Beginning at the line that holds "let actSlews := domSlews s act", restate each line exactly through the final line of the records. Include both of those lines.

[[ DATA EXTRACTS open ]]

-- ==== Sys2Proof/Machine/SunOut.lean ====
section
/-!
DEFINITION. SunOut.lean: the time outputs of the Sundial (R216 to R222): PPS 0 and 1, timecode 2 and 3, word clocks 4 to 7;
and what a Sundial tick does before its rarer consequences, which are rows of their own.
-/
namespace Sys2Proof.Machine

/-- The CFG and ADJ registers of time output `k`. -/
def outCfg (k : Nat) : Nat :=
  if k < 2 then sunB + 0x100 + 0x10 * k else if k < 4 then sunB + 0x120 + 0x10 * (k - 2) else sunB + 0x140 + 0x10 * (k - 4)
/-- See `outCfg`. -/
def outAdj (k : Nat) : Nat :=
  if k < 2 then sunB + 0x104 + 0x10 * k else if k < 4 then sunB + 0x128 + 0x10 * (k - 2) else sunB + 0x144 + 0x10 * (k - 4)

/-- Is the output enabled? -/
def outEnabled (s : State) (k : Nat) : Bool := s.flag (outCfg k) 0

/-- ADJ of an output in 2^-40 ps. -/
def outTarget (s : State) (k : Nat) : Int := sbits (s.rd (outAdj k)) 31 0 * 2 ^ 40

/-- The record of an output. -/
def outRec (s : State) (k : Nat) : TimeOut := AMap.getD s.sun.outs k {}
/-- Replace it. -/
def setOutRec (s : State) (k : Nat) (o : TimeOut) : State := { s with sun := { s.sun with outs := AMap.set s.sun.outs k o } }

/-- The ball of a time output. -/
def outBall (k : Nat) : Ball := if k < 2 then .pps k else if k < 4 then .ltc (k - 2) else .wclk (k - 4)

/-- RATE in an output's CFG; a PPS output has none. -/
def outRateCfg (s : State) (k : Nat) : Nat := if k < 2 then 0 else if k < 4 then s.fld (outCfg k) 2 1 else s.fld (outCfg k) 3 1

/-- The rate at which an output whose grid has RATE `r` passes boundaries, as a fraction per second: PPS once, timecode once a frame, a word clock
twice a period (R216, R219, R222). -/
def rateOf (k r : Nat) : Nat × Nat :=
  if k < 2 then (1, 1)
  else if k < 4 then
    match r with
    | 0 => (24, 1)
    | 1 => (25, 1)
    | 2 => (30000, 1001)
    | _ => (30, 1)
  else
    match r with
    | 0 => (64000, 1)
    | 1 => (88200, 1)
    | 2 => (96000, 1)
    | 3 => (176400, 1)
    | 4 => (192000, 1)
    | 5 => (352800, 1)
    | _ => (384000, 1)

/-- An offset in 2^-40 ps as 2^-40 ns. -/
def adjTu (x : Int) : Int := Int.fdiv x 1000

/-- The index of the last boundary of an output's grid at or before node time `t`. -/
def TimeOut.index (o : TimeOut) (k t : Nat) : Int :=
  let q := rateOf k o.rate
  Int.fdiv (((t : Int) - adjTu o.adj) * q.1) (tuPerSec * q.2 : Nat)

/-- The node time of boundary `i`: the boundary of the second's grid, shifted by the offset. -/
def TimeOut.instant (o : TimeOut) (k : Nat) (i : Int) : Int :=
  let q := rateOf k o.rate
  adjTu o.adj - Int.fdiv (-(i * (tuPerSec * q.2 : Nat))) q.1

/-- The nearest 12.5 ps step to an instant (Outputs, before R216). -/
def edgeStep (x : Int) : Int := divRound (divRound (x * 80) (2 ^ 40) * 2 ^ 40) 80

/-- Where an edge due at `x` is placed: to 12.5 ps steps; in bypass on the nearest of the two ticks around it (R170). -/
def placeEdge (s : State) (x : Int) (before now : Nat) : Nat :=
  if inBypass s then (if x - before < now - x then before else now) else (edgeStep x).toNat

/-- The drop-frame address of frame `n` since midnight (SMPTE ST 12-1, R220): hours, minutes, seconds, frames. -/
def dropFrame (n : Nat) : Nat × Nat × Nat × Nat :=
  let d := n / 17982
  let m := n % 17982
  let x := n + 18 * d + (if 2 ≤ m then 2 * ((m - 2) / 1798) else 0)
  (x / 108000 % 24, x / 1800 % 60, x / 30 % 60, x % 30)

/-- The 80 bits of a frame of timecode with an address, user bits, binary group flags 0b00 and the sync word (R219, R221). The layout is that of
SMPTE ST 12-1, which the spec names and does not print (PRESUMED, log entry 165): the drop-frame flag is bit 10, and the polarity correction, bit
59 at 25 frames per second and bit 27 at the other rates, makes the number of zeros even. -/
def ltcBits (rate : Nat) (a : Nat × Nat × Nat × Nat) (ub : Word) : List Bool :=
  let fld (n x : Nat) : List Bool := (List.range n).map fun i => x.testBit i
  let user (i : Nat) : List Bool := fld 4 (bits ub (4 * i + 3) (4 * i))
  let body (pol : Bool) : List Bool :=
    fld 4 (a.2.2.2 % 10) ++ user 0 ++ fld 2 (a.2.2.2 / 10) ++ [rate == 2, false] ++ user 1 ++
    fld 4 (a.2.2.1 % 10) ++ user 2 ++ fld 3 (a.2.2.1 / 10) ++ [pol && rate != 1] ++ user 3 ++
    fld 4 (a.2.1 % 10) ++ user 4 ++ fld 3 (a.2.1 / 10) ++ [false] ++ user 5 ++
    fld 4 (a.1 % 10) ++ user 6 ++ fld 2 (a.1 / 10) ++ [false, pol && rate == 1] ++ user 7 ++ fld 16 0xBFFC
  body (((body false).filter fun b => !b).length % 2 == 1)

/-- The time address of a frame of RATE `rt` that starts at node time `b` (R220, R221, with the leap second of R223). -/
def ltcAddress (s : State) (k rt : Nat) (b : Nat) : Nat × Nat × Nat × Nat :=
  let cfg := s.rd (outCfg k)
  let sec : Int := (b / tuPerSec : Nat)
  let utc : Int :=
    match s.sun.leapAt with
    | some l =>
      let off := utcOffset s
      if s.flag (sunB + 0x060) 1 then (if (l : Int) ≤ sec then sec - (off - 1) else sec - off)
      else if (l : Int) ≤ sec then sec - (off + 1)
      else if (l : Int) = sec + 1 then sec - off - 1
      else sec - off
    | none => sec - utcOffset s
  let scaled := (if bit cfg 3 then sec else utc) + 60 * sbits cfg 31 16
  let day := (scaled % 86400).toNat
  let frac := b % tuPerSec
  match rt with
  | 2 => dropFrame ((day * tuPerSec + frac) * 30000 / (1001 * tuPerSec))
  | r =>
    let rate := if r = 0 then 24 else if r = 1 then 25 else 30
    (day / 3600, day / 60 % 60, day % 60, frac * rate / tuPerSec)

/-- Is a field output turned off after a short, by its bit of PWR_FIELD_STAT (R741)? -/
def fieldOff (s : State) (b : Nat) : Bool := s.flag (pwrB + 0x0A0) b

/-- Does a time output stay low at its boundary `i`: after a fatal fault (R780); turned off after a short (R741); PPS_OUT0 while the Lodge emits
it, up to the second at which the Sundial takes it back (R719, R726, R808); the others from second S of an entry to P3 (R718)? -/
def outMuted (s : State) (k : Nat) (i : Int) : Bool :=
  s.flag (monB + 0x048) 31 || fieldOff s k ||
    (if k = 0 then
      s.sun.ppsLodge && !(match s.pwr.loaded with
        | some w => decide ((w : Int) < i)
        | none => false)
     else s.pwr.change == .railsOff)

/-- An output goes high or low at node time `p`. -/
def driveOut (s : State) (k : Nat) (high : Bool) (p : Nat) : State :=
  (setOutRec s k { outRec s k with high := high }).emit (.edge (outBall k) high p)

/-- A PPS pulse rises at node time `p` (R216): its end is reckoned from its rise. -/
def raisePps (s : State) (k p now : Nat) : State :=
  let o := { outRec s k with ends := s.elapsed + s.fld (outCfg k) 31 12 * 1000 * tuPerNs - (now - p) }
  driveOut (setOutRec s k o) k true p

/-- Where an edge due at the elapsed time `e`, which has passed, is placed on node time. -/
def placeAt (s : State) (e before now : Nat) : Nat := placeEdge s ((now : Int) - (s.elapsed - e : Nat)) before now

/-- An output starts: it takes its RATE and its offset at once, and its next edge is the first aligned one after `t` (R217, R218). -/
def startOut (s : State) (k : Nat) (o : TimeOut) (t : Nat) : State :=
  let n := { o with adj := outTarget s k, acc := 0, rate := outRateCfg s k, busy := false, restart := false }
  setOutRec s k { n with last := n.index k t }

/-- A word clock or timecode output is at a boundary `i` where a period or a frame may start, due at `x` and placed at `p`: the one in progress has
ended. A RATE written meanwhile takes the output to its new grid (R217). -/
def startPeriod (s : State) (k : Nat) (i x : Int) (p before : Nat) : State :=
  let o := outRec s k
  if !outEnabled s k || outMuted s k i then setOutRec s k { o with busy := false, restart := false }
  else if o.restart then startOut s k o before
  else if outRateCfg s k ≠ o.rate then
    let n := { o with rate := outRateCfg s k, busy := false }
    setOutRec s k { n with last := n.index k before }
  else
    let s1 := setOutRec s k { o with busy := true }
    if k < 4 then
      s1.emit (.ltcFrame (k - 2) p (ltcBits o.rate (ltcAddress s k o.rate (x - adjTu o.adj).toNat) (s.rd (sunB + 0x124 + 0x10 * (k - 2)))))
    else if o.high then s1 else driveOut s1 k true p

/-- An output passes boundary `i`, due at node time `x` and placed at `p`. -/
def outBoundary (s : State) (k : Nat) (i x : Int) (p before now : Nat) : State :=
  if k < 2 then (if outEnabled s k && !outMuted s k i then raisePps s k p now else s)
  else if k < 4 ∨ i % 2 = 0 then startPeriod s k i x p before
  else if (outRec s k).high then driveOut s k false p
  else s

/-- A PPS pulse that has lasted its WIDTH falls, on a 12.5 ps step (R216). -/
def endPps (s : State) (k before now : Nat) : State :=
  let o := outRec s k
  if k < 2 ∧ o.high ∧ o.ends ≤ s.elapsed then driveOut s k false (placeAt s o.ends before now) else s

/-- The edge of the second on which a step has landed falls, ADJ after the step (R187). -/
def payOwed (s : State) (k before now : Nat) : State :=
  let o := outRec s k
  match o.owed with
  | some e =>
    if e ≤ s.elapsed then
      let s1 := setOutRec s k { o with owed := none }
      if outEnabled s k && !outMuted s k o.last then raisePps s1 k (placeAt s e before now) now else s1
    else s
  | none => s

/-- The offset of an output walks by one tick (R218). -/
def walkOut (s : State) (k inc : Nat) : State :=
  let goal := outTarget s k
  let o := outRec s k
  let total := slewMax s * inc * 1000 + o.acc
  let amt := min (total / 1000000000) (goal - o.adj).natAbs
  let adj := if o.adj ≤ goal then o.adj + amt else o.adj - amt
  if goal = o.adj then s else setOutRec s k { o with adj := adj, acc := if adj = goal then 0 else total % 1000000000 }

/-- One tick of an output: a PPS pulse ends, a boundary is passed, the offset walks while node time does not slew (R216 to R218). -/
def tickOut (s : State) (k before now inc : Nat) (slewed : Bool) : State :=
  let s1 := payOwed (endPps s k before now) k before now
  let o := outRec s1 k
  let i := o.index k now
  let s2 := if i ≤ o.last then s1
    else
      let x := o.instant k i
      outBoundary (setOutRec s1 k { o with last := i }) k i x (placeEdge s x before now) before now
  if slewed then s2 else walkOut s2 k inc

/-- The outputs that a tick must look at: enabled, or with a pulse, a period or a frame in progress. -/
def liveOuts (s : State) : List Nat := (List.range 8).filter fun k => outEnabled s k || (outRec s k).high || (outRec s k).busy

/-- The outputs meet node time after it has been set anew: their next boundaries are those after it, without an edge. -/
def settleOuts (s : State) : State :=
  forEach (AMap.keys s.sun.outs) s fun k t => setOutRec t k { outRec t k with last := (outRec t k).index k (nodeTime t) }

/-- The outputs meet a step of node time (R187): the edge of the second on which it lands has been emitted on this tick, or falls ADJ after it; the
next one falls on the next whole second of the stepped counter. A word clock takes the level that its grid has at the stepped time. -/
def stepOuts (s : State) : State :=
  let now := nodeTime s
  forEach (AMap.keys s.sun.outs) s fun k t =>
    let o := outRec t k
    if k < 2 then
      let owed := if outEnabled t k ∧ 0 < adjTu o.adj then some (s.elapsed + (adjTu o.adj).toNat) else o.owed
      setOutRec t k { o with last := (now / tuPerSec : Nat), owed := owed }
    else
      let i := o.index k now
      let t1 := setOutRec t k { o with last := i }
      if 4 ≤ k ∧ o.busy ∧ o.high ≠ decide (i % 2 = 0) then driveOut t1 k (decide (i % 2 = 0)) now else t1

/-- A write of an output's CFG takes effect (R217, R218): an output that starts takes its offset at once and starts at its next
boundary, or when the period or frame that it still finishes has ended; one that stops finishes its pulse, period or frame. A RATE written while
the output runs takes it to the new grid at the end of the period or frame in progress (DESIGN CHOICE, log entry 166). -/
def outCfgWritten (b s : State) (k : Nat) : State :=
  let o := outRec s k
  if outEnabled s k && !outEnabled b k then
    (if o.busy then setOutRec s k { o with restart := true } else startOut s k o (nodeTime s))
  else if outEnabled s k && !o.busy && outRateCfg s k != o.rate then
    let n := { o with rate := outRateCfg s k }
    setOutRec s k { n with last := n.index k (nodeTime s) }
  else if !outEnabled s k then setOutRec s k { o with restart := false }
  else s

/-- The levels of the outputs are cut low (R780). -/
def cutOuts (s : State) : State :=
  let s1 := forEach (AMap.keys s.sun.outs) s fun k t =>
    let t1 := if (outRec t k).high then driveOut t k false (nodeTime t) else t
    setOutRec t1 k { outRec t1 k with busy := false, owed := none }
  let pins := (s1.sun.pulses.map fun e => e.2.2).eraseDups
  forEach pins { s1 with sun := { s1.sun with pulses := [] } } fun k t => t.emit (.edge (.trig k) false (nodeTime t))

/-- The pulses of compare units that have ended: each pin falls when no unit's pulse holds it, at the end of the last one (R226, before R225). -/
def endPulses (s : State) : State :=
  let now := nodeTime s
  let done := (s.sun.pulses.filter fun e => e.2.1 ≤ s.elapsed).map (·.2)
  let left := AMap.keep s.sun.pulses fun _ e => decide (s.elapsed < e.1)
  let pins := (done.map (·.2)).eraseDups.filter fun k => !(left.any fun e => e.2.2 == k)
  forEach pins { s with sun := { s.sun with pulses := left } } fun k t =>
    let e := (done.filter fun x => x.2 == k).foldl (fun a x => max a x.1) 0
    t.emit (.edge (.trig k) false (placeAt s e s.sun.before now))

/-- Since when the other domain has been strictly better (R192). -/
def judgeBetter (s : State) : State :=
  let a := activeDom s
  let other := 1 - a
  let now := decide (qcHeld s other < qcHeld s a)
  if now then (if s.sun.better.isSome then s else { s with sun := { s.sun with better := some s.elapsed } })
  else if s.sun.better.isSome then { s with sun := { s.sun with better := none } } else s

/-- The counters move by one tick (R162, R165, R167, R191): each running domain by its increment and slew, domain 1 in FOLLOW by exactly what domain
0 adds, and the handover residual by its own slew on a tick on which the active domain does not slew. A residual that domain 1 has to slew in
FOLLOW is less by what domain 0 slews (DESIGN CHOICE, log entry 167). -/
def tickCounters (s : State) : State :=
  let smax := slewMax s
  let act := activeDom s
  let actSlews := domSlews s act
  let inc0 := baseInc s 0
  let inc1 := baseInc s 1
  let d0 := if domRuns s 0 then s.sun.d0.advance smax inc0 else { s.sun.d0 with carried := false }
  let d1 := if !domRuns s 1 then { s.sun.d1 with carried := false }
    else if dpllMode s 1 = 4 then s.sun.d1.move inc0 (s.sun.d0.slewTerm smax inc0).1 s.sun.d1.acc
    else s.sun.d1.advance smax inc1
  let h := s.sun.hand
  let h1 := if h.slewing && !actSlews then
      let p := slewPart h smax (if act = 0 then inc0 else inc1)
      { h with resid := h.resid - p.1, acc := p.2 }
    else h
  let s1 := { s with
    elapsed := s.elapsed + (if inBypass s then s.sun.bypInc else nominalInc),
    sun := { s.sun with d0 := d0, d1 := d1, hand := h1 } }
  { s1 with
    sun := { s1.sun with
      before := nodeTime s,
      hand := { h1 with carried := decide (nodeTime s1 / tuPerSec ≠ nodeTime s / tuPerSec) } } }

/-- A Sundial tick but for the replicas (R162, R177, R192, R216 to R218). -/
def tickSundial (s : State) : State :=
  if s.sun.stopped then s
  else
    let slewed := slewingNow s 2
    let before := nodeTime s
    let s1 := tickCounters s
    let now := nodeTime s1
    let inc := baseInc s (activeDom s)
    let s2 := forEach (liveOuts s1) s1 fun k t => tickOut t k before now inc slewed
    judgeBetter (refreshQc (endPulses s2))

end Sys2Proof.Machine
end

[[ DATA EXTRACTS closed ]]

■ **SOLUTION TO THE EXERCISE**
  let actSlews := domSlews s act
  let inc0 := baseInc s 0
  let inc1 := baseInc s 1
  let d0 := if domRuns s 0 then s.sun.d0.advance smax inc0 else { s.sun.d0 with carried := false }
  let d1 := if !domRuns s 1 then { s.sun.d1 with carried := false }
    else if dpllMode s 1 = 4 then s.sun.d1.move inc0 (s.sun.d0.slewTerm smax inc0).1 s.sun.d1.acc
    else s.sun.d1.advance smax inc1
  let h := s.sun.hand
  let h1 := if h.slewing && !actSlews then
      let p := slewPart h smax (if act = 0 then inc0 else inc1)
      { h with resid := h.resid - p.1, acc := p.2 }
    else h
  let s1 := { s with
    elapsed := s.elapsed + (if inBypass s then s.sun.bypInc else nominalInc),
    sun := { s.sun with d0 := d0, d1 := d1, hand := h1 } }
  { s1 with
    sun := { s1.sun with
      before := nodeTime s,
      hand := { h1 with carried := decide (nodeTime s1 / tuPerSec ≠ nodeTime s / tuPerSec) } } }

/-- A Sundial tick but for the replicas (R162, R177, R192, R216 to R218). -/
def tickSundial (s : State) : State :=
  if s.sun.stopped then s
  else
    let slewed := slewingNow s 2
    let before := nodeTime s
    let s1 := tickCounters s
    let now := nodeTime s1
    let inc := baseInc s (activeDom s)
    let s2 := forEach (liveOuts s1) s1 fun k t => tickOut t k before now inc slewed
    judgeBetter (refreshQc (endPulses s2))

end Sys2Proof.Machine
end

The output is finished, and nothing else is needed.